— Problem details —
Repeat exactly the lines of the listing below, please, starting with the first and ending with the line containing "theorem State.snapcAt_succ (s"; leave out the rest.

----

/-! ### SNAP -/

/-- `SNAPC` before its micro-step `k`. -/
def State.snapcAt (s : State) (k : Nat) : State :=
  { s with SH := fill s.build .SH s.SH k s.imageAt, C := k, PH := .snapc }

theorem State.snapcAt_succ (s : State) (k : Nat) :
    s.snapcAt (k + 1) = { s.snapcAt k with SH := put s.build .SH (s.snapcAt k).SH k (s.imageAt k), C := k + 1 } := by
  rw [State.snapcAt, fill_succ]
  rfl

theorem refined_snap (hf : s.inFlight = some .snap) (hr : s.RV = false) : Refined .snap s := by
  cases hs : s.SEEDED with
  | false => exact .at_decode (by simp [startCommand, exec, execSnap, hs])
  | true =>
    have hbusy (k : Nat) : Busy (s.snapcAt k) := .of_inFlight hf rfl hr
    have hrun : BusyRun (s.build.N + 1 + 1) (s.snapcAt 0)
        (State.finish { s.captureImage with C := s.build.N + 1, PH := .snapc } .ok 0#32) := by
      refine .loop (fun k hk => .micro (hbusy k) nofun ?_) (.micro (hbusy _) nofun ?_)
      · rw [State.snapcAt_succ]
        exact if_neg (show ¬ k = s.build.N + 1 by omega)
      · rw [State.captureImage, Build.IMG_LEN, fill_succ]
        exact if_pos rfl
    exact ⟨s.snapcAt 0, _, if_pos hs, exec_snap_seeded s hs, hrun.completes rfl le_rfl⟩

end Sys2Proof.Machine
end

section
/-!
PROOFS. The phases of RSTR (45_sequencer_fsm.md R272 to R274): the flag checks of `VCHK`, the bitmap of `VPERM`, which meets a
symbol a second time just where the image holds no permutation, and the copy of `RCOPY`. Then the refinement of R282 for every
command.
-/

namespace Sys2Proof.Machine

variable {s : State}

/-! ### The bitmap of `VPERM` -/

/-- The symbols `VPERM` has seen before its micro-step `k`. -/
def State.seenBefore (s : State) : Nat → BitVec 256
  | 0 => 0#256
  | k + 1 => s.seenBefore k ||| BitVec.twoPow 256 (elem s.build .SH s.SH (2 + k)).toNat

/-- The symbol `VPERM` reads in its micro-step `k` is one it has seen. -/
def State.seenAgain (s : State) (k : Nat) : Prop :=
  (s.seenBefore k).getLsbD (elem s.build .SH s.SH (2 + k)).toNat = true

/-- `VPERM` before its micro-step `k`. -/
def State.vpermAt (s : State) (k : Nat) : State := { s with SEEN := s.seenBefore k, C := k, PH := .vperm }

/-- The bitmap holds the symbols already read. -/
theorem State.getLsbD_seenBefore (s : State) (k : Nat) (v : Sym) :
    (s.seenBefore k).getLsbD v.toNat = true ↔ ∃ c, c < k ∧ elem s.build .SH s.SH (2 + c) = v := by
  induction k with
  | zero => simp [State.seenBefore]
  | succ k ih =>
    have hbit : (BitVec.twoPow 256 (elem s.build .SH s.SH (2 + k)).toNat).getLsbD v.toNat = true ↔
        elem s.build .SH s.SH (2 + k) = v := by
      simp [v.isLt, BitVec.toNat_inj, eq_comm]
    rw [State.seenBefore, BitVec.getLsbD_or, Bool.or_eq_true, ih, hbit, Nat.exists_lt_succ_right]

/-- In a permutation no symbol is met a second time, and an image in which none is holds one. -/
theorem State.shadowIsPermutation_iff_unseen (s : State) :
    s.shadowIsPermutation = true ↔ ∀ k, k < s.build.N → ¬ s.seenAgain k := by
  rw [s.shadowIsPermutation_iff]
  constructor
  · intro h k hk hseen
    obtain ⟨c, hc, heq⟩ := (s.getLsbD_seenBefore k _).mp hseen
    have hck : c = k := h.injOn (fun _ _ => elem_SH_lt _ _ _) (hc.trans hk) hk (congrArg BitVec.toNat heq)
    exact hc.ne hck
  · intro h
    have hne (a c : Nat) (hac : a < c) (hc : c < s.build.N) : s.shadowAt (2 + a) ≠ s.shadowAt (2 + c) := fun heq =>
      h c hc ((s.getLsbD_seenBefore c _).mpr ⟨a, hac, BitVec.eq_of_toNat_eq heq⟩)
    refine bijective_of_injOn (fun _ _ => elem_SH_lt _ _ _) fun a c ha hc heq => ?_
    obtain hlt | rfl | hlt := lt_trichotomy a c
    · exact absurd heq (hne a c hlt hc)
    · rfl
    · exact absurd heq.symm (hne c a hlt ha)

/-- Where there is no permutation, `VPERM` stops at the first symbol met a second time. -/
theorem State.exists_first_seenAgain (h : ¬ s.shadowIsPermutation = true) :
    ∃ k, k < s.build.N ∧ s.seenAgain k ∧ ∀ j, j < k → ¬ s.seenAgain j := by
  rw [s.shadowIsPermutation_iff_unseen] at h
  have hex : ∃ k, k < s.build.N ∧ s.seenAgain k := by simpa only [not_forall, not_not, exists_prop] using h
  classical
  obtain ⟨hk, hseen⟩ := Nat.find_spec hex
  exact ⟨Nat.find hex, hk, hseen, fun j hj hj' => Nat.find_min hex hj ⟨hj.trans hk, hj'⟩⟩

/-! ### The copy of `RCOPY` -/

/-- A micro-step of `RCOPY` before the last. -/
theorem State.microRcopy_copy (h : s.C ≠ s.build.N + 1) : s.microRcopy = { s.rcopyWrite with C := s.C + 1 } := if_neg h

/-- `RCOPY` with both cursors and `k` table symbols copied. -/
def State.rcopyAt (s : State) (k : Nat) : State :=
  { s with
    I := elem s.build .SH s.SH 0
    J := elem s.build .SH s.SH 1
    S := fill s.build .S s.S k fun a => elem s.build .SH s.SH (a + 2)
    C := k + 2
    PH := .rcopy }

theorem State.rcopyAt_succ (s : State) (k : Nat) : s.rcopyAt (k + 1) =
    { s.rcopyAt k with S := put s.build .S (s.rcopyAt k).S k (elem s.build .SH s.SH (k + 2)), C := k + 3 } := by
  rw [State.rcopyAt, fill_succ]
  rfl

/-! ### RSTR -/

/-- A rejection by one of the flags is answered in `VCHK`. -/
theorem Refined.of_vchk (hf : s.inFlight = some .rstr) (hr : s.RV = false) {r : Data}
    (hv : (s.enter .vchk).microVchk = (s.enter .vchk).finish .eState r) (hx : s.restoreReason = some r) :
    Refined .rstr s := by
  have hrun : BusyRun 1 (s.enter .vchk) ((s.enter .vchk).finish .eState r) := .micro (.of_inFlight hf rfl hr) nofun hv
  exact ⟨s.enter .vchk, _, rfl, exec_rstr_invalid s r hx, hrun.completes rfl (Nat.le_add_left 1 _)⟩

section
variable (hf : s.inFlight = some .rstr) (hr : s.RV = false)
include hf hr

theorem busy_vpermAt (k : Nat) : Busy (s.vpermAt k) := .of_inFlight hf rfl hr

/-- A symbol seen for the first time, not the last one. -/
theorem busyRun_vperm_next {k : Nat} (hk : k < s.build.N - 1) (hu : ¬ s.seenAgain k) :
    BusyRun 1 (s.vpermAt k) (s.vpermAt (k + 1)) :=
  .micro (busy_vpermAt hf hr k) nofun ((if_neg hu).trans (if_neg hk.ne))

theorem busyRun_vperm_rejected {k : Nat} (hk : k < s.build.N) (hseen : s.seenAgain k)
    (hbefore : ∀ j, j < k → ¬ s.seenAgain j) :
    BusyRun (k + 1) (s.vpermAt 0) ((s.vpermAt k).finish .eState 4#32) :=
  .loop (fun j hj => busyRun_vperm_next hf hr (by omega) (hbefore j hj))
    (.micro (busy_vpermAt hf hr k) nofun (if_pos hseen))

theorem busyRun_vperm_accepted (hp : s.shadowIsPermutation = true) :
    BusyRun s.build.N (s.vpermAt 0) { s with SEEN := s.seenBefore s.build.N, C := 0, PH := .rcopy } := by
  have hunseen := s.shadowIsPermutation_iff_unseen.mp hp
  obtain ⟨n, hn⟩ := Nat.exists_eq_add_one.mpr (Build.N_pos s.build)
  rw [hn]
  refine .loop (fun k hk => busyRun_vperm_next hf hr (by omega) (hunseen k (by omega)))
    (.micro (busy_vpermAt hf hr n) nofun ((if_neg (hunseen n (by omega))).trans (if_pos ?_)))
  exact (Nat.sub_eq_of_eq_add hn).symm

theorem busyRun_rcopy : BusyRun (2 + s.build.N) { s with C := 0, PH := .rcopy }
    (State.finish { s.installImage with C := s.build.N + 1, PH := .rcopy } .ok 0#32) := by
  have hbusy (k : Nat) : Busy (s.rcopyAt k) := .of_inFlight hf rfl hr
  have hN := Build.two_le_N s.build
  have hI : BusyRun 1 { s with C := 0, PH := .rcopy } { s with I := elem s.build .SH s.SH 0, C := 1, PH := .rcopy } :=
    .micro (.of_inFlight hf rfl hr) nofun (State.microRcopy_copy (show 0 ≠ s.build.N + 1 by omega))
  have hJ : BusyRun 1 { s with I := elem s.build .SH s.SH 0, C := 1, PH := .rcopy } (s.rcopyAt 0) :=
    .micro (.of_inFlight hf rfl hr) nofun (State.microRcopy_copy (show 1 ≠ s.build.N + 1 by omega))
  refine (hI.trans hJ).trans ?_
  obtain ⟨n, hn⟩ := Nat.exists_eq_add_one.mpr (Build.N_pos s.build)
  rw [State.installImage, hn, fill_succ]
  refine .loop (fun k hk => .micro (hbusy k) nofun ?_) (.micro (hbusy n) nofun ?_)
  · rw [State.rcopyAt_succ]
    exact State.microRcopy_copy (show k + 2 ≠ s.build.N + 1 by omega)
  · exact if_pos (show n + 2 = s.build.N + 1 by omega)

theorem refined_rstr : Refined .rstr s := by
  by_cases hovf : s.LDOVF = true
  · exact .of_vchk hf hr (if_pos hovf) (State.restoreReason_of_ldovf hovf)
  have hovf' : s.LDOVF = false := by simpa using hovf
  by_cases hc : s.CNT = s.build.IMG_LEN
  case neg => exact .of_vchk hf hr ((if_neg hovf).trans (if_pos hc)) (State.restoreReason_of_cnt hovf' hc)
  by_cases hbad : s.LDBAD = true
  · exact .of_vchk hf hr ((if_neg hovf).trans ((if_neg (not_not.mpr hc)).trans (if_pos hbad)))
      (State.restoreReason_of_ldbad hovf' hc hbad)
  have hbad' : s.LDBAD = false := by simpa using hbad
  have hchecked : BusyRun 1 (s.enter .vchk) (s.vpermAt 0) := .micro (.of_inFlight hf rfl hr) nofun
    ((if_neg hovf).trans ((if_neg (not_not.mpr hc)).trans (if_neg hbad)))
  by_cases hp : s.shadowIsPermutation = true
  · have hcopied := busyRun_rcopy (s := { s with SEEN := s.seenBefore s.build.N }) hf hr
    have hrun := (hchecked.trans (busyRun_vperm_accepted hf hr hp)).trans hcopied
    have hreason := State.restoreReason_of_valid hovf' hc hbad' hp
    exact ⟨s.enter .vchk, _, rfl, exec_rstr_valid s hreason, hrun.completes rfl (by dsimp only [microBound]; omega)⟩
  · obtain ⟨k, hk, hseen, hbefore⟩ := State.exists_first_seenAgain hp
    have hrun := hchecked.trans (busyRun_vperm_rejected hf hr hk hseen hbefore)
    have hreason := State.restoreReason_of_not_permutation hovf' hc hbad' hp
    exact ⟨s.enter .vchk, _, rfl, exec_rstr_invalid s _ hreason, hrun.completes rfl (by dsimp only [microBound]; omega)⟩

end

/-! ### The obligation -/

/-- Every command: those with phases of their own run through them, the others finish at their decode. -/
theorem refined_of_inv {i : Instr} (h : Inv s) (hf : s.inFlight = some i) (hr : s.RV = false) : Refined i s := by
  cases i with
  | seed => exact refined_seed h hf hr
  | aseed => exact refined_aseed h hf hr
  | next => exact refined_next hf hr
  | word => exact refined_word hf hr
  | snap => exact refined_snap hf hr
  | rstr => exact refined_rstr hf hr
  | nop | init | kclr | keyb _ | shrd _ | ldbeg | ldsym _ | rdcsr _ | clre => exact .at_decode rfl

/-- Settles O48: the first part is `refined_of_inv`, every state before the last of its run being busy; the rest is what an edge
does with a command in flight. -/
theorem sequencerRefinesCommands : Obligations.SequencerRefinesCommands := by
  refine ⟨fun s w i h hr hd => ?_, fun s _ _ hd => startWord_of_illegal hd s,
    fun _ _ hrst hp hr => clockEdge_of_busy hrst hp hr, fun p s hrst hp hent hr => ?_,
    fun _ _ _ hrst hp hr hv he => clockEdge_of_entropy hrst hp hr hv he⟩
  · have hf : State.inFlight { s with OPC := w } = some i := by simp [State.inFlight, hd]
    have hinv : Inv { s with OPC := w } := { h with }
    obtain ⟨s0, u, hstart, hexec, n, hn, t, hrun, hu⟩ := refined_of_inv hinv hf hr
    refine ⟨n, s0, t, u, hn, (startWord_of_decode hd s).trans hstart, hrun.advanceMany_eq, hexec, hu, fun m v hm hv => ?_⟩
    have hbusy : Busy v := hrun.busy_before hm hv
    exact ⟨by simp [State.outputs, hbusy.not_idle], by simp [State.outputs, hbusy.rv], hbusy.not_idle⟩
  · rw [clockEdge_of_busy hrst hp hr, advance_of_not_ent hent, microStep_congr_entropy hent]

end Sys2Proof.Machine
end

section
/-!
PROOFS. Key bytes at the reduced width (46_common_laws.md R286). The key schedule reads a key byte through its residue mod `N`
only, and that is what `mix_congr_key` asks to agree; at `W = 4`, `N` is 16.
-/

namespace Sys2Proof.Machine

/-- Which byte of a key the loop reads depends on the key's length alone, so it commutes with reducing every byte mod `n`. -/
theorem keyAt_toNat_mod (key : List Byte) (c n : Nat) :
    (keyAt key c).toNat % n =
      (key.map fun v => v.toNat % n).getD (c % (key.map fun v => v.toNat % n).length) 0 := by
  rw [List.length_map, keyAt, ← Nat.zero_mod n]
  exact (List.getD_map _ _ fun v : Byte => v.toNat % n).symm

/-- Two keys whose bytes agree mod `N` have the same key schedule, at either width. -/
theorem ksa_congr_mod {b : Build} {k1 k2 : List Byte}
    (h : (k1.map fun v => v.toNat % b.N) = k2.map fun v => v.toNat % b.N) : ksa b k1 = ksa b k2 :=
  mix_congr_key _ _ _ fun c _ _ => by rw [keyAt_toNat_mod, keyAt_toNat_mod, h]

/-- Settles O39: at `W = 4` the residues mod `N` are the low four bits. -/
theorem reducedWidthUsesLowNibbles : Obligations.ReducedWidthUsesLowNibbles := fun b k1 k2 hw h => by
  have hN : b.N = 16 := by rw [Build.N, hw]
  exact ksa_congr_mod (hN ▸ h)

end Sys2Proof.Machine
end

section
/-!
PROOFS. Errors (60_exceptions.md). Which command raises which code, for what cause and with what data (R291), is one relation,
`Raises`; every command raises an error by it or answers OK. A cause is neither removed by the error it raises (R297) nor looked
up in the error record, which gates nothing (R298).
-/

namespace Sys2Proof.Machine

/-! ### The causes -/

/-- The command `i` raises the code `c` with the data `d` on the state `s` (R291). -/
inductive Raises (s : State) : Instr → Code → Data → Prop where
  | seed (h : s.KLEN = 0) : Raises s .seed .eSeed 0#32
  | rstr {r : Data} (h : s.restoreReason = some r) : Raises s .rstr .eState r
  | unseeded {i : Instr} (hi : i = .next ∨ i = .word ∨ i = .snap) (h : s.SEEDED = false) : Raises s i .eUnseeded 0#32
  | shrd {a : BitVec 12} (h : s.shadowIndexValid a = false) : Raises s (.shrd a) .eIndex 0#32
  | rdcsr {n : BitVec 12} (h : ¬ n.toNat ≤ 3) : Raises s (.rdcsr n) .eIndex 0#32

/-- The error record (10_state.md R36). -/
def State.record (s : State) : Bool × BitVec 4 := (s.ERR, s.LASTERR)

----

— Response area —
/-! ### SNAP -/

/-- `SNAPC` before its micro-step `k`. -/
def State.snapcAt (s : State) (k : Nat) : State :=
  { s with SH := fill s.build .SH s.SH k s.imageAt, C := k, PH := .snapc }

theorem State.snapcAt_succ (s : State) (k : Nat) :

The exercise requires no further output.